Le Raja, pour sa part, est en train de nous faire une Leverkusen, c’est-à-dire un championnat bouclé sans défaite. Du jamais vu en Botola Pro. En plus, les Verts ont souvent évolué loin de Casablanca (Berrechid) et sans public.

FAR et Raja ont surtout enchainé une phase retour qui a ressemblé à une chevauchée fantastique. Si le titre de champion s’accordait au mérite, clairement les FAR et le Raja l’empocheraient haut la main. Tous les deux. Jamais une équipe n’a marqué plus de deux buts par match sans être championne. Et jamais une équipe n’a été sacrée sans perdre au moins un match.

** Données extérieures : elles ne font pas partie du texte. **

-- ==== Sys2Proof/Machine/PartsServo.lean ====
section
/-! DEFINITION. State of the servo blocks, the profile generator, Quadrille and the head sequencers' frame side
that stands in no register (spec/06_servo.md, spec/07_quadrille_and_actuators.md). -/
namespace Sys2Proof.Machine

/-- The samples of one burst region: the index of the first, counted from the gate opening, and the samples (R141). -/
structure BurstRegion where
  first   : Nat
  samples : List Adc
  deriving DecidableEq, Repr

/-- What a demodulator path read from one servo field with one reader (R138–R141). -/
structure ReaderField where
  /-- The servo bit decisions from 8 servo bits before the predicted SAM to 8 behind the predicted end of the identity. -/
  bits    : List Bool
  /-- The regions of bursts A, B, C and D. -/
  burstA  : BurstRegion
  burstB  : BurstRegion
  burstC  : BurstRegion
  burstD  : BurstRegion
  deriving DecidableEq, Repr

/-- One servo field as a slot's demodulator path read it. -/
structure WedgeField where
  x : ReaderField
  y : ReaderField
  /-- Measured SAM spacing from the previous wedge, 1/256 F-SEQ cycle (R138). -/
  spacing : Nat
  deriving DecidableEq, Repr

/-- Hidden state of one slot's demodulator. -/
structure SrvSlot where
  /-- The previous valid wedge number. -/
  prevWedge : Option Nat
  /-- Wedges since the previous valid one. -/
  since     : Nat
  /-- W of the previous valid wedge (R140). -/
  prevW     : Nat
  /-- PES of wedge k − 1 where that wedge was valid (Table 6-4). -/
  prevPes   : Option Int
  /-- Consecutive valid wedges within the settle window (R153). -/
  settle    : Nat
  /-- The RRO row as loaded, 16-bit codes (R145). -/
  rro       : List Nat
  /-- Buffer address of a row being fetched. -/
  rroFetch  : Option Nat
  /-- The servo gate is open for the coming field (R138). -/
  gateOpen  : Bool
  /-- Start of the last field in 1/256 F-SEQ cycle of the servo timer: as measured, or as predicted for a missed wedge, and
  the instant at which the gate was opened for the coming one (R138). -/
  fieldAt   : Nat
  gateAt    : Nat
  /-- Earlier targets with the instants at which they were replaced, newest first (R144). -/
  targets   : List (Nat × Nat)
  deriving DecidableEq, Repr

/-- A slot's demodulator after reset (R163). -/
def SrvSlot.initial : SrvSlot where
  prevWedge := none
  since := 0
  prevW := 0
  prevPes := none
  settle := 0
  rro := []
  rroFetch := none
  gateOpen := false
  fieldAt := 0
  gateAt := 0
  targets := []

/-- A post of the servo core (R147): SEQ, the three staged commands, WPERMIT. -/
structure Post where
  seq     : Nat
  vcm     : Int
  ma0     : Int
  ma1     : Int
  wpermit : Bool
  deriving DecidableEq, Repr

/-- Hidden state of one actuator's servo block. -/
structure SrvState where
  slots    : Vector SrvSlot 2
  /-- SEQ of the lead slot's wedge k that the next post answers (R147). -/
  curSeq   : Option Nat
  /-- The deadline of wedge k has passed (R147). -/
  closed   : Bool
  /-- The on-time post for wedge k. -/
  post     : Option Post
  /-- The last on-time post (R148). -/
  lastPost : Option Post
  /-- On-time posts in a row since the last overrun, counted to 2 (Table 6-4). -/
  goodRun  : Nat
  /-- Missed wedges in a row on the lead slot (R149). -/
  missRun  : Nat
  /-- Valid lead wedges in a row with PES at ±32,767 and no profile (R149). -/
  railRun  : Nat
  /-- The actuator is faulted until R179 ends it. -/
  faulted  : Bool
  /-- A lead change waits for the next apply instant (R156). -/
  leadNext : Option HeadSlot
  /-- Spacings of the last 16 pairs of consecutive valid lead wedges, newest first (R201). -/
  spacings : List Nat
  deriving DecidableEq, Repr

/-- A servo block after reset. -/
def SrvState.initial : SrvState where
  slots := Vector.replicate 2 SrvSlot.initial
  curSeq := none
  closed := false
  post := none
  lastPost := none
  goodRun := 2
  missRun := 0
  railRun := 0
  faulted := false
  leadNext := none
  spacings := []

/-- A planned profile (R157): signed jerk, the three counts, the residual target distance, and its integrator. -/
structure Profile where
  start : Int
  dInt  : Int
  jerk  : Int
  nj    : Nat
  na    : Nat
  nc    : Nat
  /-- Samples applied. -/
  idx   : Nat
  a     : Int
  v     : Int
  p     : Int
  deriving DecidableEq, Repr

/-- Hidden state of one profile channel. -/
structure PrgState where
  /-- The running profile: the summed parts (R160). -/
  parts    : List Profile
  /-- Target of the motion that runs or waits, 20.12. -/
  target   : Int
  /-- The STARTs being planned, the latest first: target, and whether it is to be superposed. The earlier ones matter only
  while the latest may still be refused (R159). -/
  planning : List (Int × Bool)
  /-- State before the START being planned (R159). -/
  before   : Nat
  /-- The planned profile waiting in ADMIT. -/
  waiting  : Option Profile
  /-- A pending target (R160, R171). -/
  pending  : Option Int
  /-- The channel's E is counted in the admitted total (R169). -/
  admitted : Bool
  /-- F-SEQ cycle of entry into ADMIT (R170). -/
  age      : Nat
  /-- First instant at which a first sample may be applied (R158). -/
  notBefore : Nat
  /-- ABORT was ordered: stop at the next apply instant (R161). -/
  aborting : Bool
  /-- The sample of the apply instant to come is applied already: another actuator's instant falls into the same F-SEQ cycle
  (R165). -/
  ahead    : Bool
  /-- Position (20.12) and acceleration (8.24) in force since the latest apply instant (R158, R165). -/
  inForceP : Int
  inForceA : Int
  deriving DecidableEq, Repr

/-- A profile channel after reset. -/
def PrgState.initial : PrgState where
  parts := []
  target := 0
  planning := []
  before := 0
  waiting := none
  pending := none
  admitted := false
  age := 0
  notBefore := 0
  aborting := false
  ahead := false
  inForceP := 0
  inForceA := 0

/-- Hidden state of Quadrille. -/
structure QdrState where
  /-- Delay lines: destination, source, newest first (R165). -/
  lines  : Vector (Vector (List Int) 4) 4
  /-- Coefficient memory, 16-bit codes that differ from 0, by address 0–255, rising (R168). -/
  coef   : List (Nat × Nat)
  /-- Bank each destination uses until it switches (R168). -/
  banks  : Vector Nat 4
  /-- Instant of each actuator's latest apply instant (R164). -/
  applied : Vector (Option Nat) 4
  deriving DecidableEq, Repr

/-- Quadrille after reset. -/
def QdrState.initial : QdrState where
  lines := Vector.replicate 4 (Vector.replicate 4 [])
  coef := []
  banks := Vector.replicate 4 0
  applied := Vector.replicate 4 none

/-- Frames of the preamplifier link (Table 7-2). -/
inductive Frame where
  | write (bits : BitVec 22)
  | read  (xreg : Fin 32) (bits : BitVec 22)
  | select (slot : HeadSlot) (head : Nat) (bits : BitVec 22)
  | raise (slot : HeadSlot)
  | lower (slot : HeadSlot)
  deriving DecidableEq, Repr

/-- A gate moment passed to the frame timer (R174): the slot, the ring index of the sector, the wedge after which its data
interval begins and the data bit period of that interval at which the moment lies, and the instant at which it falls. -/
structure GateMoment where
  slot  : HeadSlot
  ring  : Nat
  wedge : Nat
  bit   : Nat
  at_   : Nat
  deriving DecidableEq, Repr

/-- The bits that the HQ8 drives in a frame, first bit first (Table 7-2); in a read the preamplifier drives the rest. -/
def Frame.wire : Frame → List Bool
  | .write b => false :: false :: (List.range 22).map fun i => b.getLsbD (21 - i)
  | .read _ b => false :: true :: (List.range 6).map fun i => b.getLsbD (21 - i)
  | .select _ _ b => false :: false :: (List.range 22).map fun i => b.getLsbD (21 - i)
  | .raise k => [true, true, k == 1, false, false, false, false, false]
  | .lower k => [true, false, k == 1, false, false, false, false, false]

/-- Clocks of a frame (Table 7-2). -/
def Frame.clocks : Frame → Nat
  | .write _ => 24
  | .read _ _ => 25
  | .select _ _ _ => 24
  | .raise _ => 8
  | .lower _ => 8

/-- Hidden state of one head sequencer's frame side. -/
structure HsqState where
  /-- The frame on the link. -/
  frame    : Option Frame
  /-- Frames held until the link is free or a gate frame has gone (R174). -/
  queued   : List Frame
  /-- Gate moments handed to the frame timer. -/
  moments  : List GateMoment
  /-- The formatter has given a gate moment that GATEARM has not passed on yet. -/
  due      : Option GateMoment
  /-- Head per slot waiting for its settle time (R173). -/
  settling : Vector (Option Nat) 2
  /-- A select that waits for the other slot to release the head (R6, R173). -/
  blocked  : List Frame
  /-- Heater change now set for the head of each slot, in codes (R124). -/
  heater   : Vector Int 2
  deriving DecidableEq, Repr

/-- A head sequencer's frame side after reset. -/
def HsqState.initial : HsqState where
  frame := none
  queued := []
  moments := []
  due := none
  settling := Vector.replicate 2 none
  blocked := []
  heater := Vector.replicate 2 0

/-- All servo, profile, Quadrille and head-sequencer state, with Ibzin's persistent actuator records (R179, R183). -/
structure MotionState where
  srv  : Vector SrvState 4
  prg  : Vector PrgState 4
  qdr  : QdrState
  hsq  : Vector HsqState 4
  /-- Operating seconds at which each actuator faulted, newest first (R179). -/
  faultTimes : Vector (List Nat) 4
  /-- SRV_FAULT as latched at the last fault of each actuator (R432). -/
  lastFault : Vector (BitVec 4) 4
  /-- Persistent DEPOP of each actuator (R183). -/
  depop      : Vector Bool 4
  /-- Persistent HEAD_DEPOP of each actuator (R183). -/
  headDepop  : Vector Nat 4
  /-- The generation stored with each table of each head, keyed by four times the head plus the table of Table 7-4; a table
  that is not listed is not fresh (R182). -/
  tables     : Vector (List (Nat × Nat)) 4
  /-- A requalification failed: Ibzin depopulates the actuator once it is parked (R179, R182). -/
  depopDue   : Vector Bool 4
  /-- Preamplifier temperature at the last advance of TDG (R182), °C. -/
  tdgTemp    : Vector (Option Int) 4
  deriving DecidableEq, Repr

/-- Motion state after reset. -/
def MotionState.initial : MotionState where
  srv := Vector.replicate 4 SrvState.initial
  prg := Vector.replicate 4 PrgState.initial
  qdr := QdrState.initial
  hsq := Vector.replicate 4 HsqState.initial
  faultTimes := Vector.replicate 4 []
  lastFault := Vector.replicate 4 0
  depop := Vector.replicate 4 false
  headDepop := Vector.replicate 4 0
  tables := Vector.replicate 4 []
  depopDue := Vector.replicate 4 false
  tdgTemp := Vector.replicate 4 none

end Sys2Proof.Machine
end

Le problème, donc, c’est qu’il y aura forcément une équipe qui va pleurer au soir de la dernière journée. Les puristes du foot marocain pleureront avec elle, c’est certain.

Maintenant, regardons en bas du classement. Comme on l’a déjà écrit ici, il y a beaucoup trop de «cancres» et seulement deux places à envoyer à l’étage inférieur. Ceux qui se sauveront le feront par défaut, parce que leurs concurrents sont encore plus faibles.

C’est ce qui vient de se passer lors de cette avant-dernière journée. Sans gagner un match depuis une éternité, et sans marquer de but, le MCO a ramené un petit point de Rabat (FUS). Cela a suffi pour devancer cette équipe du Chabab qui ne prend plus de point et ne marque plus depuis une éternité aussi. Oujda et Mohammedia méritent tous les deux la relégation. Mais l’une de ces deux équipes sauvera sa peau. C’est tant mieux pour elle, mais la saison prochaine, et sauf miracle, on la retrouvera encore au fond du trou…

C’est cela le paradoxe de la Botola. Qui reste un championnat étrange, curieux, à la limite de l’insolite. Regardez le derby Raja–Wydad qui s’est joué hier (1-0). Ce derby très attendu, d’un faible niveau technique, a été délocalisé et s’est joué sans public. Alors qu’il était décisif pour l’attribution du titre. Quelle tristesse, sachant que le derby aller, déjà, s’était joué loin de Casablanca (Mohammedia) et sans public. Et fut d’un très faible niveau technique.

Quand un championnat «massacre» son rendez-vous le plus attendu et le plus populaire de la saison, c’est qu’il ne va pas très bien. C’est une réalité qu’on ne peut pas occulter.